-- ==== Sys2Proof/Laws/Ops.lean ====
section
/-! SUPPORT. What the shared operations over a command can do: the flow of a command, taking a fault, launch,
completion. -/

namespace Sys2Proof.Machine

/-! ### The flow of a command -/

@[simp] theorem Flow.go_andThen (s : State) (f : State → Flow) : (Flow.go s).andThen f = f s := rfl
@[simp] theorem Flow.ended_andThen (s : State) (f : State → Flow) : (Flow.ended s).andThen f = .ended s := rfl
@[simp] theorem Flow.go_state (s : State) : (Flow.go s).state = s := rfl
@[simp] theorem Flow.ended_state (s : State) : (Flow.ended s).state = s := rfl
@[simp] theorem Flow.times_zero (f : State → Flow) (s : State) : Flow.times f 0 s = .go s := rfl
@[simp] theorem finish_go (s : State) : finish (.go s) = complete s := rfl
@[simp] theorem finish_ended (s : State) : finish (.ended s) = s := rfl

theorem Flow.times_succ (f : State → Flow) (n : Nat) (s : State) :
    Flow.times f (n + 1) s = (f s).andThen (Flow.times f n) := rfl

theorem Flow.andThen_assoc (x : Flow) (f g : State → Flow) :
    (x.andThen f).andThen g = x.andThen fun s => (f s).andThen g := by cases x <;> rfl

/-- What two operations in a row can do: the first ends the command, or both run. -/
theorem Flow.andThen_cases (x : Flow) (f : State → Flow) :
    (∃ s, x = .ended s ∧ x.andThen f = .ended s) ∨ (∃ s, x = .go s ∧ x.andThen f = f s) := by
  cases x with
  | go s => exact .inr ⟨s, rfl, rfl⟩
  | ended s => exact .inl ⟨s, rfl, rfl⟩

/-- Both the states a flow goes on from and those it ends in satisfy `P`. -/
def Flow.both (P : State → Prop) (x : Flow) : Prop := P x.state

@[simp] theorem Flow.both_go (P : State → Prop) (s : State) : (Flow.go s).both P ↔ P s := Iff.rfl
@[simp] theorem Flow.both_ended (P : State → Prop) (s : State) : (Flow.ended s).both P ↔ P s := Iff.rfl

theorem Flow.both_andThen {P : State → Prop} {x : Flow} {f : State → Flow} (hx : x.both P)
    (hf : ∀ s, x = .go s → P s → (f s).both P) : (x.andThen f).both P := by
  cases x with
  | go s => exact hf s rfl hx
  | ended s => exact hx

theorem Flow.both_times {P : State → Prop} {f : State → Flow} (hf : ∀ s, P s → (f s).both P) :
    ∀ (n : Nat) (s : State), P s → (Flow.times f n s).both P
  | 0, _, h => h
  | n + 1, s, h => Flow.both_andThen (hf s h) fun t _ ht => Flow.both_times hf n t ht

theorem both_finish {P : State → Prop} {x : Flow} (hx : x.both P) (hc : ∀ s, P s → P (complete s)) : P (finish x) := by
  cases x with
  | go s => exact hc s hx
  | ended s => exact hx

/-- An iterated operation keeps what one application keeps. -/
theorem iterate_keeps {P : State → Prop} {f : State → State} (hf : ∀ s, P s → P (f s)) :
    ∀ (n : Nat) (s : State), P s → P (f^[n] s)
  | 0, _, h => h
  | n + 1, s, h => by
    rw [Function.iterate_succ_apply]
    exact iterate_keeps hf n (f s) (hf s h)

/-- A folded operation keeps what one application keeps. -/
theorem foldl_keeps {α : Type} {P : State → Prop} {f : State → α → State} (hf : ∀ s x, P s → P (f s x)) :
    ∀ (l : List α) (s : State), P s → P (l.foldl f s)
  | [], _, h => h
  | x :: l, s, h => by
    rw [List.foldl_cons]
    exact foldl_keeps hf l (f s x) (hf s x h)

/-! ### Launch -/

theorem runsHeader_iff (c : Byte) : runsHeader c = true ↔ c = 2#8 ∨ c = 6#8 := by simp [runsHeader]

theorem readsIn_iff (c : Byte) : readsIn c = true ↔ c = 1#8 ∨ c = 5#8 ∨ c = 6#8 ∨ c = 7#8 := by
  simp [readsIn, or_assoc]

theorem isReserved_iff (c : Byte) : isReserved c = true ↔ c = 0#8 ∨ 8 ≤ c.toNat := by simp [isReserved]

/-- The clears of a launch of `c` (R250). -/
def launchClears (c : Byte) (s : State) : State :=
  if runsHeader c then clearValid (acknowledge c s) else acknowledge c s

/-- A launch makes its clears, and then ends the command at once or goes on (R250). -/
theorem launch_cases (c : Byte) (s : State) :
    (∃ e n, launch c s = .ended (raise e n (launchClears c s))) ∨
    (launch c s = .go (launchClears c s) ∧ isReserved c = false) := by
  unfold launch stop launchClears
  cases hr : isReserved c
  · cases runsHeader c <;> simp only [if_false, if_true, Bool.false_eq_true] <;> (repeat' split) <;>
      first
      | exact .inl ⟨_, _, rfl⟩
      | exact .inr ⟨rfl, trivial⟩
  · have hh : runsHeader c = false := by
      rw [isReserved_iff] at hr
      rw [← Bool.not_eq_true, runsHeader_iff]
      rintro (rfl | rfl) <;> simp at hr
    simp only [if_true, hh, if_false, Bool.false_eq_true]
    exact .inl ⟨_, _, rfl⟩

/-- A launch of a command that neither runs HDR nor reads IN only makes the clears. -/
theorem launch_plain {c : Byte} (s : State) (hr : isReserved c = false) (hh : runsHeader c = false)
    (hi : readsIn c = false) : launch c s = .go (acknowledge c s) := by
  have h2 : c ≠ 2#8 := by
    rintro rfl
    simp [runsHeader] at hh
  simp [launch, hr, hh, hi, h2]

/-- A launch of a command that reads IN and does not run HDR. -/
theorem launch_reading {c : Byte} (s : State) (hr : isReserved c = false) (hh : runsHeader c = false)
    (hi : readsIn c = true) :
    launch c s = if s.params.inCap.toNat < s.inLen.toNat then stop .capacity 0 (acknowledge c s)
      else .go (acknowledge c s) := by
  have h2 : c ≠ 2#8 := by
    rintro rfl
    simp [runsHeader] at hh
  simp [launch, hr, hh, hi, h2]

/-- A command written to an idle block. -/
theorem command_idle {c : Byte} {body : State → Flow} {s : State} (h : s.status.busy = false) :
    command c body s = finish ((launch c s).andThen body) := by
  simp [command, h]

/-- A command written to a running block is dropped (R259). -/
theorem command_busy {c : Byte} {body : State → Flow} {s : State} (h : s.status.busy = true) :
    command c body s = s := by
  simp [command, h]

end Sys2Proof.Machine
end

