/-- Settles O36. -/
theorem entryFaultsInOrder : Obligations.EntryFaultsInOrder := by
  unfold Obligations.EntryFaultsInOrder
  intro s hidle hcap
  have hexec : exec .cmdDecodeEntry s = .next (command 6#8 entryRun s) := rfl
  refine ⟨_, hexec, (decodeEntry_kept hidle hexec).1, fun code info out hlz => ?stream, fun out hlz => ?payload⟩
  case stream =>
    obtain ⟨t, hrun, ht⟩ := lzdRun_fault (s := launchedHeader 6#8 s) hlz
    have hended : payloadRun (launchedHeader 6#8 s) = .ended t := by
      rw [payloadRun, hrun, Flow.ended_andThen, Flow.ended_andThen]
    obtain ⟨rfl, himage, hpayload⟩ := entry_of_ended hidle hcap hended
    exact ⟨ht.code, ht.info, ht.status, ht.output, (congrArg State.ti ht.frame :), himage, hpayload⟩
  case payload =>
    intro d ti
    obtain ⟨t, hrun, ht⟩ := lzdRun_done (s := launchedHeader 6#8 s) hlz
    have hti : t.ti = { s.ti with valid := false } := (congrArg State.ti ht.frame :)
    have hstatus : t.status.faulted = { doneStatus false false with err := true } :=
      (congrArg Status.faulted ht.status :)
    refine ⟨fun hbad => ?header, fun hlong hm hs hstrict => ?strict, fun hlong hm hok hf => ?format⟩
    case header =>
      by_cases hshort : out.length < 36
      · obtain ⟨heq, himage, hpayload⟩ := entry_of_ended hidle hcap (payloadRun_short hrun ht hshort)
        rw [heq, if_pos hshort]
        exact ⟨rfl, rfl, hstatus, ht.output, hti, himage, hpayload⟩
      · obtain ⟨heq, himage, hpayload⟩ := entry_of_ended hidle hcap
          (payloadRun_badMagic hrun ht (not_lt.1 hshort) (hbad.resolve_left hshort))
        rw [heq, if_neg hshort]
        exact ⟨rfl, rfl, hstatus, ht.output, hti, himage, hpayload⟩
    case strict =>
      obtain ⟨heq, himage, hpayload⟩ := entry_of_ended hidle hcap (payloadRun_strict hrun ht hlong hm hs hstrict)
      rw [heq]
      exact ⟨rfl, rfl, hstatus, ht.output, rfl, himage, hpayload⟩
    case format =>
      obtain ⟨v, hv, hparsed⟩ := payloadRun_parsed hlz hlong hm hok
      obtain ⟨heq, himage, hpayload⟩ := entry_of_ended hidle hcap (hv.trans (hparsed.unsupported hf))
      rw [heq]
      exact ⟨rfl, rfl, (congrArg Status.faulted hparsed.status :), hparsed.output, hparsed.ti, himage, hpayload⟩

/-! ### Step 4 -/

/-- The operands of ASM for a payload (R256 step 4). -/
def entryOperands (out : List Byte) : AsmOperands :=
  { w := (payloadHeader out).width, h := (payloadHeader out).height
    alpha := (payloadHeader out).fmtClass == 1#2, buf := .OUT, off := 36, len := out.length - 36 }

theorem asmView_entry (out : List Byte) : AsmView (entryOperands out) := ⟨.inr rfl, by norm_num [entryOperands]⟩

theorem Parsed.operands {v : State} (hv : Parsed s out v) : operandsOfEntry v = entryOperands out := by
  rw [operandsOfEntry, hv.ti, hv.output.1, entryOperands]
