-- ==== Sys2Proof/Machine/Ops.lean ====
section
/-! DEFINITION. The shared operations: memory (one block write and one lookup, on the canonical form), the checked
reads and writes of the three spaces, taking a fault and returning from one, and the range checks that stand in the
commands' prologues. -/

namespace Sys2Proof.Machine

/-! ## Memory -/

/-- The canonical form: addresses strictly rising. What an unlisted address reads as is no stored byte at all, so no
entry can equal it. -/
abbrev Memory.wf (m : Memory) : Prop := m.Pairwise (fun x y => x.1 < y.1)

/-- The byte stored at `a`, if one ever was. -/
def Memory.lookup : Memory → Nat → Option Byte
  | [], _ => none
  | c :: rest, a => if c.1 = a then some c.2 else Memory.lookup rest a

/-- The bytes `bs` as cells from address `a` upward. -/
def blockCells : Nat → List Byte → List Host.Cell
  | _, [] => []
  | a, b :: bs => (a, b) :: blockCells (a + 1) bs

/-- Write `bs` to the cells `a .. a + bs.length - 1` (`MemWrite` of 00_scope.md R7). -/
def Memory.writeBlock (m : Memory) (a : Nat) (bs : List Byte) : Memory :=
  m.filter (fun c => c.1 < a) ++ (blockCells a bs ++ m.filter (fun c => a + bs.length ≤ c.1))

def State.mem (s : State) : Space → Memory
  | .src => s.src
  | .dst => s.dst
  | .pal => s.pal

def State.setMem (s : State) (sp : Space) (m : Memory) : State :=
  match sp with
  | .src => { s with src := m }
  | .dst => { s with dst := m }
  | .pal => { s with pal := m }

/-- How many cells a space has (20_memory.md R70). -/
def State.spaceSize (s : State) : Space → Nat
  | .src => s.params.srcCap
  | .dst => s.params.dstLen
  | .pal => 3 * Config.palSlots

/-- What cell `a` of a space holds: the byte last written, or the free value of a cell nothing has written. Reading
changes nothing (20_memory.md R68). -/
def State.cell (s : State) (sp : Space) (a : Nat) : Byte :=
  ((s.mem sp).lookup a).getD (Config.powerOnByte sp a)

/-- Cells `a .. a + n - 1` of a space, in increasing index order. -/
def State.cells (s : State) (sp : Space) (a n : Nat) : List Byte :=
  (List.range n).map (fun j => s.cell sp (a + j))

/-- `MemRead(SRC:a, n)`, legal only inside the stream: `a + n <= SLEN` and `SLEN <= SRC_CAP` (20_memory.md R78,
00_scope.md R7). -/
def State.readSrc (s : State) (a n : Nat) : Option (List Byte) :=
  if n = 0 ∨ (a + n ≤ s.regs.slen.toNat ∧ s.regs.slen.toNat ≤ s.params.srcCap) then some (s.cells .src a n) else none

/-- `MemWrite(DST:a, n, v)`, legal only if `a + n <= DST_LEN` (20_memory.md R79). -/
def State.writeDst (s : State) (a : Nat) (bs : List Byte) : Option State :=
  if bs.length = 0 ∨ a + bs.length ≤ s.params.dstLen then some { s with dst := s.dst.writeBlock a bs } else none

/-- `PALRAM[a .. a + n)`, inside the 768 cells (10_state.md R30). -/
def State.readPal (s : State) (a n : Nat) : Option (List Byte) :=
  if n = 0 ∨ a + n ≤ 3 * Config.palSlots then some (s.cells .pal a n) else none

/-- `PALRAM[a ..] <- bs`, inside the 768 cells. -/
def State.writePal (s : State) (a : Nat) (bs : List Byte) : Option State :=
  if bs.length = 0 ∨ a + bs.length ≤ 3 * Config.palSlots then some { s with pal := s.pal.writeBlock a bs } else none

/-- All of them, if every one is there. -/
def allSome {α : Type} : List (Option α) → Option (List α)
  | [] => some []
  | none :: _ => none
  | some x :: rest => (allSome rest).map (x :: ·)

/-! ## Taking a fault and returning from one -/

/-- `raise K` (60_exceptions.md R256): `ERR <- K`, the command stops, every other register and every memory keeps its
value. -/
def raise (k : ErrKind) (s : State) : Result :=
  .next { s with regs := { s.regs with err := k.code }, job := none }

/-- `DST[0 .. OLEN)` unspecified (60_exceptions.md R256): every cell of it an arbitrary draw, cells at `OLEN` and above
unchanged (log 6). -/
def smearDst (s : State) : State :=
  { s with
    dst := s.dst.writeBlock 0
      ((List.range (min s.regs.olen.toNat s.params.dstLen)).map (Config.freeByte s.draws)),
    draws := s.draws + 1 }

/-- `raise STRUCT` from inside a run-length command (60_exceptions.md R256): RLEA and RLEBF leave `DST[0 .. OLEN)`
unspecified, RLEBM never writes `DST`. -/
def raiseStruct (s : State) : Result :=
  match s.job with
  | some (.rla _ _) => raise .struct (smearDst s)
  | some (.rlbFill _ _) => raise .struct (smearDst s)
  | some (.rlbMeasure _ _) => raise .struct s
  | none => raise .struct s

/-- The return from a fault (60_exceptions.md R261): `ERR <- 0`, nothing else, because nothing was saved. -/
def returnFromFault (s : State) : State :=
  { s with regs := { s.regs with err := 0 } }

/-! ## Range checks of the prologues -/

/-- `if SLEN > SRC_CAP: raise ILLEGAL`, which stands in every command that reads `SRC` (60_exceptions.md R254). -/
def checkSlen (s : State) (body : Result) : Result :=
  if s.params.srcCap < s.regs.slen.toNat then raise .illegal s else body

/-- `if POS + n > SLEN: raise READ` (40_binary_reader.md R131, 42_rle_a_byte_word.md R168,
43_rle_b_two_dialect.md R188). The sum is over the naturals. -/
def checkStream (s : State) (n : Nat) (body : Result) : Result :=
  if s.regs.slen.toNat < s.regs.pos.toNat + n then raise .read s else body

/-- `if n > DST_LEN: raise RESOURCE` (60_exceptions.md R253). -/
def checkDst (s : State) (n : Nat) (body : Result) : Result :=
  if s.params.dstLen < n then raise .resource s else body

end Sys2Proof.Machine
end

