-- ==== Sys2Proof/Laws/Commands.lean ====
section
/-! SUPPORT. What a command can do, said once: `command_answers` lists the outcomes of every command that is not
short-circuited, each with the state it leaves. Claims over all commands cite it and unfold no meaning. -/

namespace Sys2Proof.Machine

/-! ## Lists of rows -/

theorem rows_length {α : Type} (h w : Nat) (f : Nat → Nat → α) :
    ((List.range h).flatMap (fun y => (List.range w).map (fun x => f y x))).length = h * w := by
  simp [List.length_flatMap]

/-- Element `x` of row `y` of a row-major list. -/
theorem rows_getElem? {α : Type} (h w : Nat) (f : Nat → Nat → α) (y x : Nat) (hy : y < h) (hx : x < w) :
    ((List.range h).flatMap (fun y => (List.range w).map (fun x => f y x)))[y * w + x]? = some (f y x) := by
  induction h with
  | zero => omega
  | succ h ih =>
    rw [List.range_succ, List.flatMap_append, List.getElem?_append, rows_length]
    by_cases hyh : y < h
    · have : (y + 1) * w ≤ h * w := Nat.mul_le_mul_right _ hyh
      rw [Nat.succ_mul] at this
      rw [if_pos (by omega)]
      exact ih hyh
    · have : y = h := by omega
      subst this
      rw [if_neg (by omega)]
      simp [hx]

/-- A row-major list of values that are all there. -/
theorem allSome_rows {α : Type} (h w : Nat) (f : Nat → Nat → Option α) (g : Nat → Nat → α)
    (hf : ∀ y < h, ∀ x < w, f y x = some (g y x)) :
    allSome ((List.range h).flatMap (fun y => (List.range w).map (fun x => f y x))) =
      some ((List.range h).flatMap (fun y => (List.range w).map (fun x => g y x))) := by
  have happ : ∀ (xs ys : List (Option α)) (as bs : List α), allSome xs = some as → allSome ys = some bs →
      allSome (xs ++ ys) = some (as ++ bs) := by
    intro xs
    induction xs with
    | nil => intro ys as bs h1 h2; cases h1; exact h2
    | cons x xs ih =>
      intro ys as bs h1 h2
      cases x with
      | none => cases h1
      | some x =>
        simp only [allSome, Option.map_eq_some_iff] at h1
        obtain ⟨as', h1, rfl⟩ := h1
        simp only [List.cons_append, allSome, ih ys as' bs h1 h2, Option.map_some]
  induction h with
  | zero => rfl
  | succ h ih =>
    rw [List.range_succ, List.flatMap_append, List.flatMap_append]
    refine happ _ _ _ _ (ih (fun y hy => hf y (by omega))) ?_
    simp only [List.flatMap_cons, List.flatMap_nil, List.append_nil]
    exact allSome_map _ _ _ (fun x hx => hf h (by omega) x (List.mem_range.mp hx))

/-! ## The reads that the prologues make legal -/

/-- Bit offset `k` of plane `p` when its byte is in the stream. -/
def State.bitAt (s : State) (p k : Nat) : Nat :=
  (s.cell .src (s.regs.planeBase p + k / 8)).toNat / 2 ^ (if s.regs.bitord then k % 8 else 7 - k % 8) % 2

/-- The pixel when every plane's byte is in the stream. -/
def State.pixelAt (s : State) (xp y : Nat) : Nat :=
  ((List.range s.regs.np).map (fun p =>
    s.bitAt p (y * s.regs.linebits.toNat + xp) * 2 ^ s.regs.planeWeight s.regs.np p)).sum

theorem planeBit_legal {s : State} {p k : Nat} (h : s.regs.planeBase p + k / 8 + 1 ≤ s.regs.slen.toNat)
    (hs : s.regs.slen.toNat ≤ s.params.srcCap) : s.planeBit p k = some (s.bitAt p k) := by
  have hk : k &&& 7 = k % 8 := Nat.and_two_pow_sub_one_eq_mod _ 3
  have h1 : ∀ n, n &&& 1 = n % 2 := fun n => Nat.and_two_pow_sub_one_eq_mod _ 1
  unfold State.planeBit
  rw [readSrc_legal (by rw [Nat.shiftRight_eq_div_pow]; exact h) hs]
  simp only [State.cells, List.range_one, List.map_cons, List.map_nil, Nat.add_zero, hk, h1,
    Nat.shiftRight_eq_div_pow, State.bitAt]

/-- `planesShort` is the `READ` condition of 44_bitplane_unpacker.md R209 in words of naturals. -/
theorem planesShort_iff (r : Regs) : r.planesShort = true ↔
    0 < r.width.toNat ∧ 0 < r.height.toNat ∧ ∃ p < r.np, r.slen.toNat < r.planeBase p + r.lastBit / 8 + 1 := by
  simp only [Regs.planesShort, Nat.shiftRight_eq_div_pow, Bool.and_eq_true, decide_eq_true_eq, List.any_eq_true,
    List.mem_range, show (2 : Nat) ^ 3 = 8 from rfl, and_assoc]
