/-- The second clause: one zero-count packet where `ZERO_COUNT` = 2^32. -/
theorem witness_RlebmMeasuresPacketStreams_overflow :
    let s := { rlb [0xC2, 0, 9] 0 0 with params := ⟨65536, 65536, 2 ^ 32⟩ }
    let ps := [Instr.runb 9 0]
    s.regs.err = 0 ∧ s.job = none ∧ s.regs.slen.toNat ≤ s.params.srcCap ∧ s.windowEnd ≤ s.regs.slen.toNat ∧
    isStreamOf .rlb s ps ∧ s.holds .src s.regs.pos.toNat (streamBytes s ps) ∧
    (streamBytes s ps).length = s.regs.plen.toNat ∧ 2 ^ 32 - 1 < (streamOutput s ps).length := by
  refine ⟨by decide, by decide, by decide, by decide, ?_, ?_, by decide, ?_⟩
  · unfold isStreamOf
    decide
  · unfold State.holds
    decide
  · show 2 ^ 32 - 1 < (List.replicate (2 ^ 32) (9 : Byte) ++ []).length
    rw [List.append_nil, List.length_replicate]
    omega

/-- The first clause of RlebfFillsPacketStreams: V-RLB-1. -/
theorem witness_RlebfFillsPacketStreams :
    let s := rlb [1, 0xC2, 3, 7, 2] 0 5
    let ps := [Instr.lit 1, .runb 7 3, .lit 2]
    s.regs.err = 0 ∧ s.job = none ∧ s.regs.slen.toNat ≤ s.params.srcCap ∧ s.windowEnd ≤ s.regs.slen.toNat ∧
    s.regs.olen.toNat ≤ s.params.dstLen ∧ isStreamOf .rlb s ps ∧
    s.holds .src s.regs.pos.toNat (streamBytes s ps) ∧ (streamBytes s ps).length = s.regs.plen.toNat ∧
    (streamOutput s ps).length ≤ s.regs.olen.toNat := by
  unfold isStreamOf State.holds
  decide

/-- The second clause: V-RLB-8, one cell too few. -/
theorem witness_RlebfFillsPacketStreams_overflow :
    let s := rlb [1, 0xC2, 3, 7, 2] 0 4
    let ps := [Instr.lit 1, .runb 7 3, .lit 2]
    s.regs.err = 0 ∧ s.job = none ∧ s.regs.slen.toNat ≤ s.params.srcCap ∧ s.windowEnd ≤ s.regs.slen.toNat ∧
    s.regs.olen.toNat ≤ s.params.dstLen ∧ isStreamOf .rlb s ps ∧
    s.holds .src s.regs.pos.toNat (streamBytes s ps) ∧ (streamBytes s ps).length = s.regs.plen.toNat ∧
    s.regs.olen.toNat < (streamOutput s ps).length := by
  unfold isStreamOf State.holds
  decide

/-- Program P2's two passes on V-RLB-1's window. -/
theorem witness_MeasureEqualsFill :
    let s := rlb [1, 0xC2, 3, 7, 2] 0 0
    let u := rlb [1, 0xC2, 3, 7, 2] 0 5
    ∃ t, exec .rlebm s = .next t ∧ t.regs.err = 0 ∧ u.regs.err = 0 ∧ u.params = s.params ∧ u.regs.pos = s.regs.pos ∧
      u.regs.plen = s.regs.plen ∧ u.regs.slen = s.regs.slen ∧ u.regs.esc = s.regs.esc ∧
      u.regs.rlectl = s.regs.rlectl ∧ (∀ a, s.regs.pos.toNat ≤ a → a < s.windowEnd → u.cell .src a = s.cell .src a) ∧
      u.regs.olen = t.regs.mlen ∧ t.regs.mlen.toNat ≤ u.params.dstLen := by
  obtain ⟨t, h1, h2, h3⟩ := next_of (r := exec .rlebm (rlb [1, 0xC2, 3, 7, 2] 0 0))
    (fun t => t.regs.err = 0 ∧ t.regs.mlen = 5) (by decide)
  exact ⟨t, h1, h2, rfl, rfl, rfl, rfl, rfl, rfl, rfl, fun _ _ _ => rfl, h3.symm, by rw [h3]; decide⟩

/-- V-BPL-3, whose planes just fit, and an empty picture (V-BPL-13), whose planes need no byte. -/
theorem witness_BplxUnpacksPixels :
    (bpl 0x02 4).regs.err = 0 ∧ (bpl 0x02 4).regs.slen.toNat ≤ (bpl 0x02 4).params.srcCap ∧
    (bpl 0x02 4).regs.bplctl.toNat % 16 = 2 ∧
    (∀ p < 2, ((bpl 0x02 4).regs.plb[p]?.getD 0).toNat + ((1 - 1) * 8 + (4 - 1)) / 8 + 1 ≤ (bpl 0x02 4).regs.slen.toNat) ∧
    4 * 1 ≤ (bpl 0x02 4).params.dstLen ∧ ¬ 0 < (bpl 0x02 0).regs.width.toNat ∧ (bpl 0x02 0).regs.err = 0 := by decide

== WORK TO COMPLETE ==
Word for word, reproduce the lines of the listing from the first one through the line containing "exact .inr ⟨s, rfl, rfl⟩", and no more.

== ANSWER TO THE EXERCISE ==
-- ==== Sys2Proof/Laws/Ops.lean ====
section
/-! SUPPORT. What the shared operations over a command can do: the flow of a command, taking a fault, launch,
completion. -/

namespace Sys2Proof.Machine

/-! ### The flow of a command -/

@[simp] theorem Flow.go_andThen (s : State) (f : State → Flow) : (Flow.go s).andThen f = f s := rfl
@[simp] theorem Flow.ended_andThen (s : State) (f : State → Flow) : (Flow.ended s).andThen f = .ended s := rfl
@[simp] theorem Flow.go_state (s : State) : (Flow.go s).state = s := rfl
@[simp] theorem Flow.ended_state (s : State) : (Flow.ended s).state = s := rfl
@[simp] theorem Flow.times_zero (f : State → Flow) (s : State) : Flow.times f 0 s = .go s := rfl
@[simp] theorem finish_go (s : State) : finish (.go s) = complete s := rfl
@[simp] theorem finish_ended (s : State) : finish (.ended s) = s := rfl

theorem Flow.times_succ (f : State → Flow) (n : Nat) (s : State) :
    Flow.times f (n + 1) s = (f s).andThen (Flow.times f n) := rfl

theorem Flow.andThen_assoc (x : Flow) (f g : State → Flow) :
    (x.andThen f).andThen g = x.andThen fun s => (f s).andThen g := by cases x <;> rfl

/-- What two operations in a row can do: the first ends the command, or both run. -/
theorem Flow.andThen_cases (x : Flow) (f : State → Flow) :
    (∃ s, x = .ended s ∧ x.andThen f = .ended s) ∨ (∃ s, x = .go s ∧ x.andThen f = f s) := by
  cases x with
  | go s => exact .inr ⟨s, rfl, rfl⟩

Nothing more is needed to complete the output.